Sinclair Schuller October 3, 2023
“Those who cannot remember the past are condemned to repeat it.” – George Santayana
If you’re a business leader, chances are that you’re not just familiar with this quote – you’ve probably made it a central tenet of your strategy. And for good reason: navigating future situations based on past experience and knowledge has the dual advantage of averting unforced errors and establishing proven patterns for success. The challenge, though, is in the “remembering.” Businesses, like humans, have an imperfect memory.
Business knowledge tends to be tacit. It exists in the minds of individual team members, or even as an ephemeral, collective unconscious that is the organization itself. Trying to capture it is a sisyphean task; documented information is piecemeal and subject to bias, while even perfectly-captured knowledge lacks the wisdom and human reasoning that makes it valuable.
But let’s put the complexities to the side and focus on the potential instead. What if you had near-perfect historical knowledge and the rationale of your predecessors available on-demand? What if you could ask them what they would do given the current context and situation? I think of this as “knowledge permanence”: a concept that was unthinkable just a few months ago, but thanks to the breakthrough of generative AI (GenAI), one that’s poised to become the foundation of organizational success. Let’s explore this idea more deeply.
A Crucial Milestone
A vital cognitive milestone in every human’s life is “object permanence“: the intuitive revelation – one that occurs early in childhood – that objects exist even when they’re out of sight. Businesses can achieve a similar cognitive shift with “knowledge permanence” – the persistent accessibility, relevance, and utility of tacit organizational knowledge.
At its core, knowledge permanence is the ability to maintain and utilize a robust reservoir of knowledge that remains constant, even in the face of staff turnover, technological shifts, and market disruptions. It goes beyond mere data storage; it’s about capturing the holistic context around that data. It’s about permanently capturing the questions and actions that generated the data, the downstream decisions that the data acted as input to, and the immeasurable ripple effect of that data. Making that knowledge actionable and intergenerationally transmissible within an organization is what knowledge permanence is all about.
But knowledge permanence is much more than just collecting and disseminating information. By capturing past experiences and data, it also offers the rare opportunity to break free from outdated mindsets and outgrown assumptions. Rather than falling back on “we do it this way, because that’s how we’ve always done it,” when implemented correctly, generative AI systems use the full spectrum of data to create fresh insights and innovative interpretations based on what’s worked (and what hasn’t). That’s what really makes knowledge permanence so powerful.
Failure to achieve this milestone places organizations at risk of “organizational amnesia,” where valuable insights, protocols, and strategies become lost, redundant, or outdated.
AI Makes Knowledge Permanence Possible
Understanding the value of knowledge permanence is just the first step. The next step (and for builders like me, arguably the more interesting one) is figuring out how to achieve it. Earlier, I posited that it’s only possible with GenAI. Here’s what I mean.
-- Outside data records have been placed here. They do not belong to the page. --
-- ==== Sys2Proof/Machine/Regs.lean ====
section
/-! DEFINITION. The register map: every BAR0 register the spec gives, its fields with their bits, access code,
reset value and level, and where its instances lie (R11, R13, R52 to R54). `Reg.*` are addresses, `Fld.*` are fields,
`regTable` is the whole map. A register's home key is its BAR0 offset; the registers that SCH_CLIENT_SEL selects have one
copy per client, keyed by `clientKey`. -/

namespace Sys2Proof.Machine

/-- Access codes (R13). -/
inductive Acc where
  | rw | ro | wo | w1c | rws
  deriving DecidableEq, Repr

/-- One field of a register: bits `hi` to `lo`, its access code, its reset value, and whether it is an expert field (R16). -/
structure FieldDef where
  hi : Nat
  lo : Nat
  acc : Acc
  reset : Nat
  expert : Bool
  deriving DecidableEq, Repr

/-- One register: 1 or 2 words of 32 bits (R11), and its fields from bit 0 upward. -/
structure RegDef where
  words : Nat
  fields : List FieldDef
  deriving DecidableEq, Repr

/-- A register with all its instances: the first at `base`, the others at the strides and counts of `dims` above it. -/
structure RegEntry where
  base : Nat
  dims : List (Nat × Nat)
  reg : RegDef
  deriving DecidableEq, Repr

/-- A field by its place: the register's key, its lowest bit and its width. -/
structure Fld where
  key : Nat
  lo : Nat
  width : Nat
  deriving DecidableEq, Repr

/-- The key of client `c`'s copy of the register at `off` (R57): copies lie above the 128 MiB of BAR0. -/
def clientKey (c off : Nat) : Nat := 0x8000000 * (c + 1) + off

/-- The base of compute die `d`'s register window (R18). -/
def dieBase (d : Nat) : Nat := 0x1000000 + 0x800000 * d

/-- The register block of the DRAM controller that serves code group `g` (R25, R346). -/
def dmcBase (g : Nat) : Nat :=
  if g < 2 then 0xE0000 + 0x1000 * g else dieBase ((g - 2) / 2) + 0x70000 + 0x8000 * (g % 2)

/-- The register window of link end `e` (0 H, 1 E, 2 W) of compute die `d` (R45). -/
def hxlBase (d e : Nat) : Nat := dieBase d + 0x80000 + 0x4000 * e

/-- The register window of the hub's link end to compute die `d` (R45). -/
def hubLinkBase (d : Nat) : Nat := 0xD8000 + d * 0x400
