-- ==== Sys2Proof/Machine/State.lean ====
section
/-! DEFINITION. The state of the package: everything the spec gives it, as plain data, with the reasons a step can stop
and the state after reset. -/

namespace Sys2Proof.Machine

/-- Reasons to stop with a fault. NONE: the spec gives every command an effect in every state, so the type is empty. -/
inductive Fault where
  deriving DecidableEq, Repr

/-- Reasons to refuse a command. -/
inductive Refusal where
  /-- Raised by `exec` alone, for a command without a meaning in this model. Safe: nothing can be proved about it. -/
  | notModelled (mnemonic : String)
  deriving DecidableEq, Repr

/-! ### Messages that units send (R29, R30) -/

/-- What a unit of the package, or the package, has sent. -/
inductive Sent where
  /-- A REQ or RSP message (R30). -/
  | msg (m : Msg)
  /-- DISPATCH to die `die`, with its 64 data bytes (R106). -/
  | dispatch (die : Nat) (d : Dispatch) (data : List Byte)
  /-- BOUNCE from die `die`, with its 64 data bytes (R107). -/
  | bounce (die : Nat) (d : Dispatch) (data : List Byte)
  /-- TALLY, with its 64 data bytes (R108), and a TALLY that the tally unit returns as BOUNCE (R111). -/
  | tally (m : TallyMsg) (data : List Byte)
  | tallyBounce (m : TallyMsg)
  /-- Acknowledgement of a TALLY (R78). -/
  | tallyAck (seq ring index : Nat)
  /-- EVENT towards the supervisors (R30). -/
  | event (r : FaultReport)
  /-- EPOCH_NOTICE (R109). -/
  | epochNotice (unit epoch : Nat)
  /-- ROUTE_UPDATE (R37). -/
  | routeUpdate
  /-- MSI-X message of function `fn`, vector `vec`. -/
  | msix (fn vec : Nat)
  /-- A block offer to the relay of die `die`, or its grant, its decline or the landing notice of that relay (R272); dies of
  another package are numbered from 16 * (package + 1). -/
  | offer (die : Nat) (o : Offer)
  | grant (die : Nat) (o : Offer)
  | decline (die : Nat) (o : Offer)
  | landed (die : Nat) (o : Offer)
  /-- RETRY to an offer, or to a landing notice, of the relay of die `die`, with the receiving die's epoch (R41, R277). -/
  | relayRetry (die : Nat) (o : Offer) (notice : Bool) (epoch : Nat)
  /-- A flit answered with `nak`, or acknowledged with the credits that the acknowledgement returns (R28, R34). -/
  | nak (unit ackSeq : Nat)
  | ack (unit ackSeq : Nat) (credits : List Nat)
  /-- A frame sealed under the port's link key of serial number `key` and a nonce: its header and its payload (R440, R508); and the signed
  key-agreement message of a port: package number, ring size, `ring_tag`, and the serial numbers of the ephemeral key that it carries and
  of the identity key that signs it (R441, R509). -/
  | ringFrame (port key : Nat) (nonce header payload : List Byte)
  | keyAgreement (port pkgId ringSize ringTag ephemeral signer : Nat)
  /-- A word on a pin or low-speed interface, or a frame on a port: the port's name and its bytes. -/
  | port (name : String) (data : List Byte)
  deriving DecidableEq, Repr

/-! ### Tensor cards, commands and steps (R62, R70, R71, R146) -/

/-- A tensor card (R146); `extent` and `stride` have five entries, `stride` entry 0 being unused. -/
structure Card where
  base : Nat := 0
  typ : Nat := 0
  scaleType : Nat := 0
  group : Nat := 0
  groupDim : Nat := 0
  ember : Bool := false
  padConst : Bool := false
  cls : Nat := 0
  tier : Nat := 0
  dims : Nat := 1
  padValue : Nat := 0
  extent : List Nat := []
  stride : List Nat := []
  scaleBase : Nat := 0
  streamLen : Nat := 0
  deriving DecidableEq, Repr

/-- Where a command stands (R74, R94, R102). -/
inductive CmdState where
  /-- Not dispatched, or killed and waiting to be placed again. -/
  | waiting
  /-- Placed on a die by the scheduler at this time; its DISPATCH is on the way. -/
  | placed (die : Nat) (at_ : Nat)
  /-- Running on a die. -/
  | running (die : Nat)
  | tallied
  /-- Never to be run: its step has ended otherwise. -/
  | dropped
  deriving DecidableEq, Repr

/-- A command of an accepted or checked step (R71), with what the scheduler keeps of it. -/
structure Cmd where
  index : Nat := 0
  kind : Nat := 0
  width : Nat := 1
  reuse : Nat := 0
  resident : Bool := false
  deps : List Nat := []
  program : Nat := 0
  programLen : Nat := 0
  cards : List Card := []
  writeMask : Nat := 0
  pubList : Nat := 0
  pubCount : Nat := 0
  addr : Nat := 0
  /-- Hearth use in granules (R144) and L4 use in 4 KiB units (R324). -/
  hearthUse : Nat := 0
  l4Use : Nat := 0
  state : CmdState := .waiting
  /-- When the command became ready (R100). -/
  readySince : Option Nat := none
  /-- Dispatched at least once (R328). -/
  dispatched : Bool := false
  /-- The avoid set (R103): die and engine number of the kind. -/
  avoid : List (Nat × Nat) := []
  /-- Width and `avoid` of the last PLACE (R106), and whether a run of the command was narrowed (R127). -/
  placedWidth : Nat := 0
  placedAvoid : Nat := 0
  narrowed : Bool := false
  /-- Of a command on its way to its engines: the start and the share of its occupancy segment, and the virtual time that earlier segments
  of this placement owe (R97, R99). -/
  segStart : Nat := 0
  segShare : Nat := 1
  owed : Nat := 0
  /-- Since when, while ready, no die has had the engines that it needs free (R113). -/
  blockedSince : Option Nat := none
  /-- Kills by a fault (R94), and kills by the loss of a unit among them. -/
  faultKills : Nat := 0
  deriving DecidableEq, Repr

/-- A step from its acceptance to its release: the step record (R85) and the descriptor fields (R70). -/
structure Step where
  ring : Nat := 0
  seq : Nat := 0
  client : Nat := 0
  serial : Bool := false
  fence : Bool := false
  refuseIfLate : Bool := false
  notify : Bool := false
  budgetUs : Nat := 0
  deadline : Nat := 0
  userTag : Nat := 0
  fenceRing : Nat := 0
  fenceSeq : Nat := 0
  cmds : List Cmd := []
  acceptedAt : Nat := 0
  /-- The status code once decided (R82, R83), with its detail and failing command. -/
  status : Option Nat := none
  detail : Nat := 0
  failIndex : Nat := 0xFF
  roundSubst : Bool := false
  replayed : Bool := false
  narrowed : Bool := false
  budgetOver : Bool := false
  replays : Nat := 0
  /-- Some command of the step has been dispatched (R121). -/
  dispatched : Bool := false
  /-- A budget reaction has been applied (R125). -/
  budgetDone : Bool := false
  /-- Tensor watch entries whose copies have not ended (R493). -/
  watching : List Nat := []
  deriving DecidableEq, Repr

/-- Ring states (R65). -/
inductive RingState where
  | disabled | active | quiet | stopping | stopped | error
  deriving DecidableEq, Repr

/-- A ring: its context (R62), its ledger record (R85) and its tail (R68). -/
structure Ring where
  client : Nat := 0
  stepBase : Nat := 0
  cplBase : Nat := 0
  dbAddr : Nat := 0
  /-- None until a ring context has been read. -/
  headAddr : Option Nat := none
  log2 : Nat := 4
  irqMode : Nat := 0
  vector : Nat := 0
  state : RingState := .disabled
  error : Nat := 0
  tail : Nat := 0
  /-- `accepted` of the ledger, which is `head`. -/
  head : Nat := 0
  committed : Nat := 0
  released : Nat := 0
  /-- Last nudge or acceptance. -/
  lastUse : Nat := 0
  /-- A doorbell-record read is on its way. -/
  reading : Bool := false
  /-- The step at `head`, read and checked but not accepted (R77). -/
  checked : Option Step := none
  /-- Since when acceptance has been held by the window or by the ledger (R127). -/
  heldWindow : Option Nat := none
  heldLedger : Option Nat := none
  deriving DecidableEq, Repr

/-- A journal entry (R79, R85): one tally group, whether it is done, and until when the entry is in use (R81). -/
structure Journal where
  ring : Nat
  seq : Nat
  index : Nat
  pubs : List (Nat × Nat)
  snap : Option (Nat × List Byte)
  done : Bool
  until_ : Nat
  deriving DecidableEq, Repr

/-- A cost entry (R123): program address, width, average engine time divided by width, in ns. -/
structure Cost where
  program : Nat
  width : Nat
  avgNs : Nat
  deriving DecidableEq, Repr

/-- What the scheduler keeps of a client (R85, R123, R127, R129, R408): `acct` holds the counters of the accounting
block at their byte offsets, `vtime` the virtual time of each kind, `waits` the dispatch waits of recent placements
as kind, time and wait, and `oldShares` the shares that stay in effect, by kind, until the next placement decision (R97). Costs
stand most recently used first. -/
structure Client where
  acct : NMap Nat := []
  vtime : NMap Nat := []
  oldShares : NMap Nat := []
  costs : List Cost := []
  waits : List (Nat × Nat × Nat) := []
  evqWritten : Nat := 0
  evqLost : Nat := 0
  deriving DecidableEq, Repr

/-! ### Running commands (R22, R130, R133, R139, R151) -/

/-- One level of a walk slot (R151): the permutation and the four extents. -/
structure WalkLevel where
  perm : Nat
  ext : List Nat
  deriving DecidableEq, Repr

/-- One position of a gate micro-sequence (R222). -/
structure GatePos where
  op : Nat := 0
  mods : Nat := 0
  x : Nat := 0
  y : Nat := 0
  raw : Nat := 0
  deriving DecidableEq, Repr
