-- ==== Sys2Proof/Machine/Memory.lean ====
section
/-! DEFINITION. Access to memory: where a device address leads (R51, R308, R314, R319), reads and writes at the DRAM
controllers through the merge buffer (R339, R340), position marks (R337, R338), the tiers that bytes are counted in (R307),
and the clients' event rings (R408). -/

namespace Sys2Proof.Machine

/-! ### Code words and marks -/

/-- The register block of group `g`. -/
def State.marks (s : State) (g : Nat) : List Nat := markList (s.fld (Fld.DMC_STATUS_marked (dmcBase g)))

/-- Group `g` is exposed (R338). -/
def State.exposed (s : State) (g : Nat) : Bool := s.flag (Fld.DMC_STATUS_group_exposed (dmcBase g))

/-- The error vector of a code word. -/
def State.wordError (s : State) (g cw : Nat) : List W16 := mapGet (s.dmc g).errs cw noError

/-- The 16 bytes that a read of a code word delivers, or none where it is uncorrectable (R336). -/
def State.readWord16 (s : State) (g cw : Nat) : Option (List Byte) :=
  match decodeWord (s.marks g) (s.wordError g cw) with
  | .ok e _ => some (xorBytes (s.load (dramKey g (cw * 16)) 16) (errorBytes e))
  | .uncorrectable => none

/-- The merge-buffer entry of a line (R339). -/
def mergeOf (line : Nat) : List MergeEntry → Option MergeEntry
  | [] => none
  | e :: es => if e.line = line then some e else mergeOf line es

/-- The byte at an offset of a group as a reader sees it: decoded, with the merge buffer overlaid (R339). -/
def State.dramByte (s : State) (g off : Nat) : Option Byte :=
  match s.readWord16 g (off / 16) with
  | none => none
  | some w =>
    match mergeOf (off / 64) (s.dmc g).merge with
    | some e => some (mapGet e.bytes (off % 64) (w.getD (off % 16) 0))
    | none => some (w.getD (off % 16) 0)

/-- Uncorrectable data found at a code word (R340, R341, R347); in a group with one mark the first starts a health check (R410). -/
def State.noteUe (s : State) (g cw : Nat) : State :=
  let s1 := (s.setFlag (Fld.DMC_STATUS_ue_seen (dmcBase g)) true).setFld (Fld.DMC_UE_OFFSET_ue_offset (dmcBase g)) (cw * 16)
  if (s.marks g).length = 1 ∧ !(s.dmc g).ueChecked then s1.modDmc g fun d => { d with healthDue := true, ueChecked := true } else s1

/-- A code word written whole: clean again. -/
def State.putWord (s : State) (g cw : Nat) (bs : List Byte) : State :=
  (s.store (dramKey g (cw * 16)) bs).modDmc g fun d => { d with errs := mapDel d.errs cw }

/-- A code word written in the stored clinker form (R344). -/
def State.putClinker (s : State) (g cw : Nat) (bs : List Byte) : State :=
  (s.store (dramKey g (cw * 16)) bs).modDmc g fun d => { d with errs := mapSet d.errs cw clinkerError }

/-! ### Corrections and marks (R336 to R338): `tell` announces an exposed group to its clients -/

/-- Clients that own a page for which `p` holds, in ascending order. -/
def State.ownersOf (s : State) (p : Page → Bool) : List Nat :=
  let owners := s.pages.filterMap fun (_, q) => if p q then some q.owner else none
  (forEach owners ([] : NMap Unit) fun c m => mapSet m c ()).map (·.1)

/-- Clients with backed pages in group `g`. -/
def State.groupOwners (s : State) (g : Nat) : List Nat :=
  s.ownersOf fun q => decide (q.state = .backed) && decide (q.group = g)

/-- A group with two marks is exposed: logged, announced, and its evacuation starts (R338, R411). -/
def State.exposeGroupBy (tell : State → Nat → Nat → List Nat → State) (s : State) (g : Nat) : State :=
  let s1 := (s.setFlag (Fld.DMC_STATUS_group_exposed (dmcBase g)) true).logEvent 2 7 (groupUnit g) 0
  let owners := s.groupOwners g
  (tell s1 g 3 owners).modDmc g fun d =>
    { d with evac := some { since := s.tb, stalled := false, retired := false, owners := owners } }

/-- Position `j` of group `g` is marked (R337). -/
def State.markPositionBy (tell : State → Nat → Nat → List Nat → State) (s : State) (g j : Nat) : State :=
  let f := Fld.DMC_STATUS_marked (dmcBase g)
  if bit (s.fld f) j then s
  else
    let s1 := (s.setFld f (setBit (s.fld f) j true)).logEvent 0 0 (groupUnit g) 0
    if 2 ≤ (s1.marks g).length ∧ !s.exposed g then s1.exposeGroupBy tell g else s1

/-- A correction at unmarked position `j` of group `g`: counted, logged, and the position marked at the threshold. -/
def State.noteCorrectionBy (tell : State → Nat → Nat → List Nat → State) (s : State) (g j : Nat) : State :=
  let b := dmcBase g
  let s1 := ((s.addFld (Fld.DMC_CE_COUNT_corrections b) 1).setFlag (Fld.DMC_STATUS_ce_seen b) true).logCorrected
    (groupUnit g) 0
  let n := mapGet (s.dmc g).lapCounts j 0 + 1
  let s2 := s1.modDmc g fun d => { d with lapCounts := mapSet d.lapCounts j n }
  if s.fld (Fld.DMC_CTRL_mark_threshold b) ≤ n then s2.markPositionBy tell g j else s2

/-- A code word read, for `note` to record what was corrected at an unmarked position (R336). -/
def State.noteCorrected (note : State → Nat → Nat → State) (s : State) (g cw : Nat) : State :=
  match decodeWord (s.marks g) (s.wordError g cw) with
  | .ok _ (some j) => note s g j
  | _ => s

/-! ### Writes through the merge buffer (R339, R340): `note` records the corrections of a flush's reads -/

/-- One code word of a flushed entry (R340). -/
def State.flushWordBy (note : State → Nat → Nat → State) (s : State) (g : Nat) (e : MergeEntry) (k : Nat) : State :=
  let mine := e.bytes.filter (fun b => decide (b.1 / 16 = k))
  let cw := e.line * 4 + k
  let laid := fun (w : List Byte) => (natRange 0 16).map fun i => mapGet mine (k * 16 + i) (w.getD i 0)
  if mine.length = 0 then s
  else if mine.length = 16 then s.putWord g cw (laid [])
  else match s.readWord16 g cw with
    | some w => (s.noteCorrected note g cw).putWord g cw (laid w)
    | none => (s.putClinker g cw (laid (s.load (dramKey g (cw * 16)) 16))).noteUe g cw

/-- An entry that shows an uncorrectable error as it is flushed: each code word of its line is written in the stored clinker form, with
what the entry holds laid over it (R340). -/
def State.flushBad (s : State) (g : Nat) (e : MergeEntry) : State :=
  let s1 := s.modDmc g fun d => { d with merge := d.merge.filter (fun x => decide (x.line ≠ e.line)) }
  forEach (natRange 0 4) s1 fun k t =>
    let cw := e.line * 4 + k
    let old := t.load (dramKey g (cw * 16)) 16
    (t.putClinker g cw ((natRange 0 16).map fun i => mapGet e.bytes (k * 16 + i) (old.getD i 0))).noteUe g cw

/-- A merge-buffer entry flushed to DRAM (R340). -/
def State.flushEntryBy (note : State → Nat → Nat → State) (s : State) (g : Nat) (e : MergeEntry) : State :=
  if e.bad then s.flushBad g e
  else
    let s1 := s.modDmc g fun d => { d with merge := d.merge.filter (fun x => decide (x.line ≠ e.line)) }
    forEach (natRange 0 4) s1 fun k t => State.flushWordBy note t g e k

/-- Bytes added to an entry: later bytes overlay earlier ones (R339). -/
def mergeBytes (m : NMap Byte) (off : Nat) : List Byte → NMap Byte
  | [] => m
  | b :: bs => mergeBytes (mapSet m off b) (off + 1) bs

/-- Every code word of the entry with masked bytes is fully covered (R340). -/
def MergeEntry.complete (e : MergeEntry) : Bool :=
  (natRange 0 4).all fun k =>
    let n := (e.bytes.filter (fun b => decide (b.1 / 16 = k))).length
    decide (n = 0) || decide (n = 16)

/-- A write within one 64-byte line, at offset `off` of group `g` (R339, R340). -/
def State.writeLineBy (note : State → Nat → Nat → State) (s : State) (g off : Nat) (bs : List Byte) : State :=
  let line := off / 64
  match mergeOf line (s.dmc g).merge with
  | some e =>
    let e1 := { e with bytes := mergeBytes e.bytes (off % 64) bs }
    if e1.complete then State.flushEntryBy note s g e1
    else s.modDmc g fun d => { d with merge := d.merge.map fun x => if x.line = line then e1 else x }
  | none =>
    if off % 16 = 0 ∧ bs.length % 16 = 0 then
      forEach (natRange 0 (bs.length / 16)) s fun k t => t.putWord g (off / 16 + k) ((bs.drop (16 * k)).take 16)
    else
      let s1 := match (s.dmc g).merge with
        | e :: _ => if 32 ≤ (s.dmc g).merge.length then State.flushEntryBy note s g e else s
        | [] => s
      s1.modDmc g fun d =>
        { d with merge := d.merge ++ [{ line := line, bytes := mergeBytes [] (off % 64) bs, since := s.tb
                                        age := s.fld (Fld.DMC_CTRL_merge_age (dmcBase g)) }] }

/-- Bytes from `off` upward cut at multiples of `w`, with fuel. -/
def cutBytes (w : Nat) : Nat → Nat → List Byte → List (Nat × List Byte)
  | 0, _, _ => []
  | fuel + 1, off, bs =>
    match bs with
    | [] => []
    | _ => (off, bs.take (w - off % w)) :: cutBytes w fuel (off + (w - off % w)) (bs.drop (w - off % w))

/-- The range from `a`, `n` long, cut at multiples of `w`, with fuel. -/
def cutRange (w : Nat) : Nat → Nat → Nat → List (Nat × Nat)
  | 0, _, _ => []
  | fuel + 1, a, n =>
    if n = 0 then [] else
      let k := min n (w - a % w)
      (a, k) :: cutRange w fuel (a + k) (n - k)

/-- Lines that the running copy pass of a move has copied: `rate` × 4 GB/s, 64 B in 16 / `rate` ns (R329, R332). -/
def State.copiedLines (s : State) (m : Move) : Nat := m.done + s.nsSince m.since * s.bellows.rate / 16

/-- Lines of a moving page written after their copy become dirty (R329). -/
def State.markDirty (s : State) (g off : Nat) : State :=
  { s with moves := s.moves.map fun (p, m) =>
      if m.oldGroup = g ∧ m.oldFrame = off / 0x200000 ∧ m.phase = .copying then
        let line := off % 0x200000 / 64
        let done := s.copiedLines m
        let copied := match m.todo with
          | [] => decide (line < done)
          | todo => (todo.take done).contains line || !todo.contains line
        if copied then (p, { m with dirty := mapSet m.dirty line true }) else (p, m)
      else (p, m) }

/-- Bytes written into group `g` from `off` upward. -/
def State.dramWriteBy (note : State → Nat → Nat → State) (s : State) (g off : Nat) (bs : List Byte) : State :=
  forEach (cutBytes 64 (bs.length + 1) off bs) s fun (o, piece) t => State.writeLineBy note (t.markDirty g o) g o piece

/-! ### Where a device address leads (R51, R308, R314, R319) -/

/-- The place of a byte. -/
inductive Place where
  | dram (g off : Nat)
  /-- A granted page that is not backed: reads zero. -/
  | unbacked
  | hearth (d off : Nat)
  | host (key : Nat)
  /-- Device memory of another package (R51). -/
  | remote (key : Nat)
  deriving DecidableEq, Repr

/-- The live buffer that covers a granule (R314). -/
def Hearth.bufAt (h : Hearth) (granule : Nat) : Option (Nat × Buf) :=
  mapFirst (fun g b => decide (g ≤ granule) && decide (granule < g + b.size)) h.bufs

/-- Ranges of device addresses (R51). -/
def hearthBase : Nat := 0x400000000000
def hearthEnd : Nat := 0x400700000000
def remoteBase : Nat := 0x800000000000
def remoteEnd : Nat := 0xA00000000000
def hostBase : Nat := 0xC00000000000
def addrEnd : Nat := 0x1000000000000

/-- Bytes of unified device memory. -/
def State.deviceEnd (s : State) : Nat := 0x200000 * s.variant.pages

/-- The place of byte `a` for client `c`, or the detail of the access fault (R51, R314, R348). -/
def State.place (s : State) (c a : Nat) : Except Nat Place :=
  if a < s.deviceEnd then
    let p := s.page (a / 0x200000)
    if p.owner = c then
      match p.state with
      | .granted => .ok .unbacked
      | .backed => .ok (.dram p.group (0x200000 * p.frame + a % 0x200000))
      | _ => .error 0x0D03
    else .error 0x0D03
  else if hearthBase ≤ a ∧ a < hearthEnd then
    let d := (a - hearthBase) / 0x100000000
    let off := a % 0x100000000
    if s.fitted d ∧ off < 0x8000000 then
      match (s.hearth d).bufAt (off / 4096) with
      | some (_, b) => if b.owner = c then .ok (.hearth d off) else .error 0x0D01
      | none => .error 0x0D01
    else .error 0x0505
  else if remoteBase ≤ a ∧ a < remoteEnd then .ok (.remote a)
  else if hostBase ≤ a ∧ a < addrEnd then .ok (.host (hostKey c a))
  else .error 0x0505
Imagine having a centralized generative AI system in your organization (or even a domain-aligned set of them). The purpose of this system is to provide universal access to (1) collective reasoning, (2) knowledge task execution, and (3) an ever-expanding body of knowledge that continuously elevates the quality and fidelity of (1) & (2). The growth of the core knowledge base is fed from two sources: external information resources, and, crucially, self referentiality. Self referentiality, in this context, is the monitoring and continuous capture of human prompting on (1) and (2), as well as the outputs resulting from those prompts. This is the highest-quality knowledge, and it is the very foundation of knowledge permanence.
So what does it take to make knowledge permanence a reality in your organization? You’ll need to take four broad-stroke actions:
- Establish a centralized generative AI system (or a small set of them).
Standing up systems that will last decades is possible – just ask IBM about their mainframe business.
- Empower and encourage every team member to embrace the system. Building new habits is hard, but it’s easier when that habit demonstrably improves productivity and quality of life.
- Capture all pre-existing knowledge. “Priming” the centralized GenAI system with knowledge is important to provide a “launch zone.” Luckily, companies that provide business systems are making this easier than ever.
- Ensure continuity of knowledge capture. Ensure that the system captures all of the input & output of team members’ usage, and wire every critical external system into the centralized AI to continuously build the knowledge corpus.
How you fill in the details of the coarse-grained outline is up to you, but this framework offers the structure you need to get started. The sooner you begin the journey to knowledge permanence, the sooner you’ll be able to unlock tremendous tactical support by improving speed to value and quality of value on tasks ranging from the repetitive and mundane to the most sophisticated knowledge-oriented work.
At Nuvalence, we’ve started taking steps to achieve knowledge permanence, and are actively guiding client strategy to do the same. One thing is certain: 10 years from now, I wouldn’t want to be part of an organization with amnesia. Would you?